/-- A transfer with nothing left completes: `STR` is cleared, the completion bit of the channel is latched
in `STAT` and, where the channel is visible to IO, in `IO_ISTAT`, and the interrupt test of each domain
whose line is down is armed if an unmasked bit is set (rules R104, R117, R265, R268). -/
def Obligations.Completion : Prop :=
  ∀ (c : Chan) (w : Word) (s : State), s.cfg.hasChan c = true → s.canRun c = true → (s.ch c).qwc = 0 →
    (effMode (s.ch c).mod = .normal ∨ effMode (s.ch c).mod = .chain ∧ (s.ch c).done = true) →
    ∃ t, exec (.eventDmaContMain c w) s = .next t ∧
      t.ch c = { s.ch c with str := false } ∧
      t.stat = s.stat ||| (1#32 <<< (s.cfg.layout.statCIS + c.val)) ∧
      t.ioIstat = (if s.cfg.ioVisible[c.val] then s.ioIstat ||| (1#32 <<< (s.cfg.layout.ioCH + c.val))
        else s.ioIstat) ∧
      t.schedMain = (if t.pending .main ≠ 0#32 ∧ s.excMain = false then
        s.schedMain.arm 10 s.cfg.intDelta 0#32 else s.schedMain) ∧
      t.schedIo = (if s.cfg.ioVisible[c.val] = true ∧ t.pending .io ≠ 0#32 ∧ s.excIo = false then
        s.schedIo.arm 10 (max 1 (s.cfg.intDelta / s.cfg.ratio)) 0#32 else s.schedIo) ∧
      t.mem = s.mem ∧ t.out = s.out ∧ t.gpath = s.gpath ∧ t.bridge = s.bridge ∧
      t.stadrS = s.stadrS ∧ t.stadrD = s.stadrD

/-- A tag address, or the first address of a block, that does not translate is a bus error, in Normal mode and
in Chain mode, for a block just fetched and for one in its middle: `BEIS` and the completion bit are latched,
`STR` and the queue bit cleared, the continuation not armed, every other register of the channel as the tag
fetch left it, and nothing moves (rules R76, R108, R110, R111, R119, R262). -/
def Obligations.BusError : Prop :=
  ∀ (c : Chan) (w : Word) (s : State), s.cfg.hasChan c = true → s.canRun c = true →
    let u := blockStart c s
    (effMode (s.ch c).mod = .chain ∧ (s.ch c).qwc = 0 ∧ (s.ch c).done = false ∧
        translate s (s.ch c).tadr .read = false ∨
      effMode (s.ch c).mod ≠ .interleave ∧ 0 < (u.ch c).qwc ∧ 0 < (stallLimit c (u.ch c).qwc u).1 ∧
        translate s (u.ch c).madr (transferDir (u.ch c)) = false) →
    ∃ t, exec (.eventDmaContMain c w) s = .next t ∧
      t.ch c = { u.ch c with str := false, queued := false } ∧
      t.stat = s.stat ||| (1#32 <<< s.cfg.layout.statBEIS) ||| (1#32 <<< (s.cfg.layout.statCIS + c.val)) ∧
      t.schedMain.slots[c.val].armed = false ∧ t.mem = s.mem ∧ t.out = s.out ∧
      t.gpath = s.gpath ∧ t.bridge = s.bridge ∧ StepFrame c s t

/-- A Normal step from memory to a unit behind no FIFO: of the units that translate the unit takes what it
is ready for, in order from `MADR`; `MADR` and `QWC` follow, and the continuation is armed from now with
the delay of the count moved, or the re-test delay if nothing moved (rules R76, R106, R110, R112, R116). -/
def Obligations.NormalStepToUnit : Prop :=
  ∀ (c : Chan) (w : Word) (s : State), s.canRun c = true → effMode (s.ch c).mod = .normal →
    0 < (s.ch c).qwc → (s.ch c).dir = true → fifoOf s.cfg c = none → (s.ch c).curOp = none →
    (s.ch c).stm ≠ 1#2 → translate s (s.ch c).madr .read = true →
    let n := leadingUnits s .read (s.ch c).madr (s.ch c).qwc
    let m := min s.answers.sink n
    let down (x : Word) : Word := x &&& ~~~BitVec.ofNat 32 (s.cfg.unit - 1)
    ∃ t, exec (.eventDmaContMain c w) s = .next t ∧
      t.ch c = { s.ch c with
        madr := down ((s.ch c).madr + BitVec.ofNat 32 (s.cfg.unit * m)), qwc := (s.ch c).qwc - m } ∧
      t.out = (if m = 0 then s.out else .unit c (readUnits s.cfg.unit s.mem (s.ch c).madr m) :: s.out) ∧
      t.schedMain = s.schedMain.arm (dmaCont c) (if m = 0 then retestDelta s.cfg else stepDelta s.cfg c m)
        (BitVec.ofNat 32 c.val) ∧
      t.mem = s.mem ∧ t.stat = s.stat ∧ StepFrame c s t

/-- A Normal step from a unit behind no FIFO to memory: the units supplied stand in memory in ascending
order from `MADR`, every other byte is as before, and `MADR` and `QWC` follow (rules R62, R64, R76, R106,
R111, R112, R116). The canonical form is the model's choice, log entry 2. -/
def Obligations.NormalStepToMemory : Prop :=
  ∀ (c : Chan) (w : Word) (s : State), Config.valid s.cfg = true → s.canRun c = true → effMode (s.ch c).mod = .normal →
    0 < (s.ch c).qwc → (s.ch c).qwc ≤ 0x10000 → (s.ch c).dir = false → fifoOf s.cfg c = none →
    (s.ch c).curOp = none → (s.ch c).stm ≠ 1#2 → MemoryWf s → translate s (s.ch c).madr .write = true →
    let d := (s.answers.source.take (leadingUnits s .write (s.ch c).madr (s.ch c).qwc)).map s.cfg.cut
    let down (x : Word) : Word := x &&& ~~~BitVec.ofNat 32 (s.cfg.unit - 1)
    ∃ t, exec (.eventDmaContMain c w) s = .next t ∧
      readUnits s.cfg.unit t.mem (s.ch c).madr d.length = d ∧
      (∀ b, ¬ InUnits s.cfg.unit (s.ch c).madr d.length b → memGet t.mem b = memGet s.mem b) ∧
      t.ch c = { s.ch c with
        madr := down ((s.ch c).madr + BitVec.ofNat 32 (s.cfg.unit * d.length))
        qwc := (s.ch c).qwc - d.length } ∧
      t.schedMain = s.schedMain.arm (dmaCont c)
        (if d.length = 0 then retestDelta s.cfg else stepDelta s.cfg c d.length)
        (BitVec.ofNat 32 c.val) ∧
      t.out = s.out ∧ t.stat = s.stat ∧ StepFrame c s t

/-- Every transfer, whatever its direction and whatever stands behind the channel: it moves at most what was
wanted, `MADR` advances and `QWC` falls by the count moved, `TADR` advances with them under CNT and only
then, and a stall source publishes `MADR` (rules R110, R111, R113, R115). That a stall source publishes also
after a transfer of no unit is the model's reading, log entry 19. -/
def Obligations.TransferAdvances : Prop :=
  ∀ (c : Chan) (n m : Nat) (s t : State), transfer c n s = some (m, t) →
    let down (x : Word) : Word := x &&& ~~~BitVec.ofNat 32 (s.cfg.unit - 1)
    m ≤ n ∧
    t.ch c = { s.ch c with
      madr := down ((s.ch c).madr + BitVec.ofNat 32 (s.cfg.unit * m))
      qwc := (s.ch c).qwc - m
      tadr := if s.curTagOp c = some .cnt then down ((s.ch c).tadr + BitVec.ofNat 32 (s.cfg.unit * m))
        else (s.ch c).tadr } ∧
    t.stadrS = (if (s.ch c).stm = 1#2 then (t.ch c).madr else s.stadrS)

/-- The stall check (rule R114): on a REFS block of a drain channel in Chain mode the drain address is
published and at most the units below the source address are allowed, none raising the stall; otherwise
nothing is limited. -/
def Obligations.StallCheck : Prop :=
  ∀ (c : Chan) (wanted : Nat) (s : State), 1 ≤ wanted → (s.ch c).madr &&& BitVec.ofNat 32 (s.cfg.unit - 1) = 0#32 →
    let ch := s.ch c
    let avail := if ch.madr.toNat < s.stadrS.toNat then (s.stadrS.toNat - ch.madr.toNat) / s.cfg.unit else 0
    stallLimit c wanted s =
      if ch.stm = 2#2 ∧ effMode ch.mod = .chain ∧ s.curTagOp c = some .refs then
        (min wanted avail,
          if min wanted avail = 0 then raiseStall { s with stadrD := ch.madr }
          else { s with stadrD := ch.madr })
      else (wanted, s)

/-- The step of a drain channel whose REFS block has no unit below the source address moves nothing, latches
`SIS`, publishes the drain address and re-tests after the re-test delay (rules R107, R114, R116, R266). -/
def Obligations.StalledDrain : Prop :=
  ∀ (c : Chan) (w : Word) (s : State), s.canRun c = true → effMode (s.ch c).mod = .chain →
    0 < (s.ch c).qwc → (s.ch c).stm = 2#2 → s.curTagOp c = some .refs →
    (s.ch c).madr &&& BitVec.ofNat 32 (s.cfg.unit - 1) = 0#32 →
    s.stadrS.toNat < (s.ch c).madr.toNat + s.cfg.unit →
    ∃ t, exec (.eventDmaContMain c w) s = .next t ∧ t.ch c = s.ch c ∧
      t.stat = s.stat ||| (1#32 <<< s.cfg.layout.statSIS) ∧ t.stadrD = (s.ch c).madr ∧ t.stadrS = s.stadrS ∧
      t.schedMain.slots[c.val] =
        { armed := true, start := s.schedMain.cycle, delta := BitVec.ofNat 32 (retestDelta s.cfg),
          payload := BitVec.ofNat 32 c.val } ∧
      t.mem = s.mem ∧ t.out = s.out ∧ t.gpath = s.gpath ∧ t.bridge = s.bridge ∧ StepFrame c s t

▶ [Prompt] Give again, exactly and with nothing added, the lines running from the one that contains "c = s.ch c ∧" to the last line of the material.

▶ [Solution]
    ∃ t, exec (.eventDmaContMain c w) s = .next t ∧ t.ch c = s.ch c ∧
      t.stat = s.stat ||| (1#32 <<< s.cfg.layout.statSIS) ∧ t.stadrD = (s.ch c).madr ∧ t.stadrS = s.stadrS ∧
      t.schedMain.slots[c.val] =
        { armed := true, start := s.schedMain.cycle, delta := BitVec.ofNat 32 (retestDelta s.cfg),
          payload := BitVec.ofNat 32 c.val } ∧
      t.mem = s.mem ∧ t.out = s.out ∧ t.gpath = s.gpath ∧ t.bridge = s.bridge ∧ StepFrame c s t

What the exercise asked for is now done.